### YOUR ASSIGNMENT:
Return the records exactly, from the first line through the "holds the reason" line.

================

/-- R141, R43: whatever command word an edge requests, if the step faults then no lane has changed, the fault mark
holds the reason and the command word, and the fault outcome names the same reason. DOUT after it is a free value (log
entry 3), so nothing is said of it. -/
def Obligations.FaultingCommandMarksAndLeavesLanes : Prop :=
  ∀ (s : State) (p : Ports) (rest : List Event) (f : Fault),
    s.faultMark = none → s.inputs = .edge p :: rest → step s = .fault f →
    (faultState f).rbf = s.rbf ∧ (faultState f).observed = s.observed ∧ (faultState f).inputs = rest ∧
    ∃ r : FaultReason, (faultState f).faultMark = some ⟨r, some p.cmd⟩ ∧ f = toFault r (faultState f)

/-! ### Launch and reset (spec/10_state.md R35) -/

/-- R35: a launch takes the bank its owner supplies, records no fault and has DOUT 0; at reset too no fault is recorded
and DOUT is 0. -/
def Obligations.LaunchValues : Prop :=
  (∀ (b : Bank) (es : List Event),
    (State.launch b es).rbf = b ∧ (State.launch b es).faultMark = none ∧ (State.launch b es).dout = 0#64) ∧
  State.reset.faultMark = none ∧ State.reset.dout = 0#64

/-- The invariant holds at reset. That reset has 256 lanes is the model's choice (log entry 4). -/
def Obligations.InvHoldsAtReset : Prop := Inv State.reset

/-! ### SEXT (spec/40_sign_extension.md) -/

/-- R82, R83, R84: SEXT with a legal width completes on every state; bit `k` of the result is bit `k` of the word below
the width, and bit `k` of the word or the sign bit `w-1` at and above it; DOUT is the result zero-extended, and nothing
changes but DOUT and the run's observation. -/
def Obligations.SextResultBitByBit : Prop :=
  ∀ (w : Nat) (s : State), 1 ≤ w → w ≤ 32 →
    ∃ r : Word,
      exec (.sext w) s = .next { s with dout := r.setWidth 64, observed := s.observed ++ [.dout (r.setWidth 64)] } ∧
      ∀ k, k < 32 → r.getLsbD k =
        if k < w then (s.ports.din.extractLsb' 0 32).getLsbD k
        else ((s.ports.din.extractLsb' 0 32).getLsbD k || (s.ports.din.extractLsb' 0 32).getLsbD (w - 1))

/-- R83: width 32 returns the word, whether bit 31 is set or clear. -/
def Obligations.SextFullWidthIsNoOp : Prop :=
  ∀ s : State,
    exec (.sext 32) s = .next { s with
      dout := (s.ports.din.extractLsb' 0 32).setWidth 64
      observed := s.observed ++ [.dout ((s.ports.din.extractLsb' 0 32).setWidth 64)] }

/-- R84: below width 32 the bits above the width are not checked; they become 1 when the sign bit is 1 and pass through
when it is 0; on a word with none set the result is the sign extension of the low `w` bits. -/
def Obligations.SextBitsAboveWidth : Prop :=
  ∀ (w : Nat) (s : State) (word : Word), 1 ≤ w → w < 32 → s.ports.din.extractLsb' 0 32 = word →
    ∃ r : Word, (∃ t, exec (.sext w) s = .next t ∧ t.dout = r.setWidth 64) ∧
      (word.getLsbD (w - 1) = true → ∀ k, w ≤ k → k < 32 → r.getLsbD k = true) ∧
      (word.getLsbD (w - 1) = false → r = word) ∧
      ((∀ k, w ≤ k → k < 32 → word.getLsbD k = false) → r = (word.setWidth w).signExtend 32)

/-- From R82 and R83, as 40_sign_extension.md R85 derives it: the value of the result for an in-range word, and its
range. -/
def Obligations.SextInRangeValue : Prop :=
  ∀ (w : Nat) (s : State) (word : Word), 1 ≤ w → w ≤ 32 → s.ports.din.extractLsb' 0 32 = word → word.toNat < 2 ^ w →
    ∃ r : Word, (∃ t, exec (.sext w) s = .next t ∧ t.dout = r.setWidth 64) ∧
      r.toInt = (if word.getLsbD (w - 1) then (word.toNat : Int) - 2 ^ w else (word.toNat : Int)) ∧
      -(2 ^ (w - 1) : Int) ≤ r.toInt ∧ r.toInt ≤ 2 ^ (w - 1) - 1

/-- R86: the low bits and the sign of the result for an in-range word, and the full width. -/
def Obligations.SextSourceProperties : Prop :=
  (∀ (w : Nat) (s : State) (word : Word), 1 ≤ w → w ≤ 32 → s.ports.din.extractLsb' 0 32 = word → word.toNat < 2 ^ w →
    ∃ r : Word, (∃ t, exec (.sext w) s = .next t ∧ t.dout = r.setWidth 64) ∧
      r.setWidth w = word.setWidth w ∧ r.getLsbD 31 = word.getLsbD (w - 1)) ∧
  (∀ (s : State) (x : Word), s.ports.din.extractLsb' 0 32 = x →
    ∃ r : Word, (∃ t, exec (.sext 32) s = .next t ∧ t.dout = r.setWidth 64) ∧ r.toInt = x.toInt)

/-- R144: SEXT faults `BadWidth` exactly when the width is 0 or above 32, and leaves every lane. -/
def Obligations.SextBadWidth : Prop :=
  ∀ (w : Nat) (s : State),
    ((∃ t, exec (.sext w) s = .fault (.badWidth w t)) ↔ (w = 0 ∨ 32 < w)) ∧
    ∀ f, exec (.sext w) s = .fault f → (faultState f).rbf = s.rbf

/-- From R80 and R82, as 40_sign_extension.md R88 derives it: two SEXT commands with the same width and word give the
same DOUT, whatever the states hold otherwise, and each changes only DOUT (and the run's observation). -/
def Obligations.SextReadsOnlyWidthAndWord : Prop :=
  ∀ (w : Nat) (s s' : State), 1 ≤ w → w ≤ 32 → s.ports.din.extractLsb' 0 32 = s'.ports.din.extractLsb' 0 32 →
    ∃ d : DWord, exec (.sext w) s = .next { s with dout := d, observed := s.observed ++ [.dout d] } ∧
      exec (.sext w) s' = .next { s' with dout := d, observed := s'.observed ++ [.dout d] }

/-! ### LDD, SVD, LDF, SVF (spec/41_fp_marshaling.md) -/

/-- R102: with a value in both lanes LDD completes; DOUT is lane `2*i+1` over lane `2*i`, and nothing changes but DOUT
and the run's observation. -/
def Obligations.LddLoadsDouble : Prop :=
  ∀ (i : Nat) (s : State) (lo hi : Word),
    s.rbf[2 * i]? = some (some lo) → s.rbf[2 * i + 1]? = some (some hi) →
    exec (.ldd i) s = .next { s with dout := hi ++ lo, observed := s.observed ++ [.dout (hi ++ lo)] }

/-- R102, R147: LDD faults in this order: lane `2*i+1` does not exist, lane `2*i` holds no value, lane `2*i+1` holds no
value. No lane changes. -/
def Obligations.LddFaultPriority : Prop :=
  ∀ (i : Nat) (s : State),
    (s.rbf.length ≤ 2 * i + 1 → ∃ t, exec (.ldd i) s = .fault (.badIndex (2 * i + 1) t) ∧ t.rbf = s.rbf) ∧
    (2 * i + 1 < s.rbf.length → s.rbf[2 * i]? = some none →
      ∃ t, exec (.ldd i) s = .fault (.unwrittenLane (2 * i) t) ∧ t.rbf = s.rbf) ∧
    (∀ lo, s.rbf[2 * i]? = some (some lo) → s.rbf[2 * i + 1]? = some none →
      ∃ t, exec (.ldd i) s = .fault (.unwrittenLane (2 * i + 1) t) ∧ t.rbf = s.rbf)

/-- R104: with both lanes in the bank SVD completes, whether or not they held values; lane `2*i` takes DIN[31:0], lane
`2*i+1` takes DIN[63:32], no other lane changes, DOUT is 0, and nothing else changes but the run's observation. -/
def Obligations.SvdSavesDouble : Prop :=
  ∀ (i : Nat) (s : State), 2 * i + 1 < s.rbf.length →
    ∃ b : Bank,
      exec (.svd i) s = .next { s with rbf := b, dout := 0#64, observed := s.observed ++ [.dout 0#64] } ∧
      b.length = s.rbf.length ∧
      b[2 * i]? = some (some (s.ports.din.extractLsb' 0 32)) ∧
      b[2 * i + 1]? = some (some (s.ports.din.extractLsb' 32 32)) ∧
      ∀ l, l ≠ 2 * i → l ≠ 2 * i + 1 → b[l]? = s.rbf[l]?

/-- R43: LDD and SVD check both lane indices first; if lane `2*i+1` does not exist they fault with both lanes unchanged,
lane `2*i` included where it exists. -/
def Obligations.TwoLaneCommandsCheckRangeFirst : Prop :=
  ∀ (i : Nat) (s : State), s.rbf.length ≤ 2 * i + 1 →
    (∃ t, exec (.ldd i) s = .fault (.badIndex (2 * i + 1) t) ∧ t.rbf = s.rbf) ∧
    (∃ t, exec (.svd i) s = .fault (.badIndex (2 * i + 1) t) ∧ t.rbf = s.rbf)

/-- R112: with a value in lane `i` LDF completes; DOUT is the lane zero-extended, and nothing changes but DOUT and the
run's observation. -/
def Obligations.LdfLoadsFloat : Prop :=
  ∀ (i : Nat) (s : State) (v : Word), s.rbf[i]? = some (some v) →
    exec (.ldf i) s = .next { s with dout := v.setWidth 64, observed := s.observed ++ [.dout (v.setWidth 64)] }

/-- R114: with lane `i` in the bank SVF completes, whether or not it held a value; lane `i` takes DIN[31:0], no other
lane changes, DOUT is 0, and nothing else changes but the run's observation. -/
def Obligations.SvfSavesFloat : Prop :=
  ∀ (i : Nat) (s : State), i < s.rbf.length →
    ∃ b : Bank,
      exec (.svf i) s = .next { s with rbf := b, dout := 0#64, observed := s.observed ++ [.dout 0#64] } ∧
      b.length = s.rbf.length ∧
      b[i]? = some (some (s.ports.din.extractLsb' 0 32)) ∧
      ∀ l, l ≠ i → b[l]? = s.rbf[l]?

================

### ANSWER TO THIS PROBLEM:
/-- R141, R43: whatever command word an edge requests, if the step faults then no lane has changed, the fault mark
holds the reason and the command word, and the fault outcome names the same reason. DOUT after it is a free value (log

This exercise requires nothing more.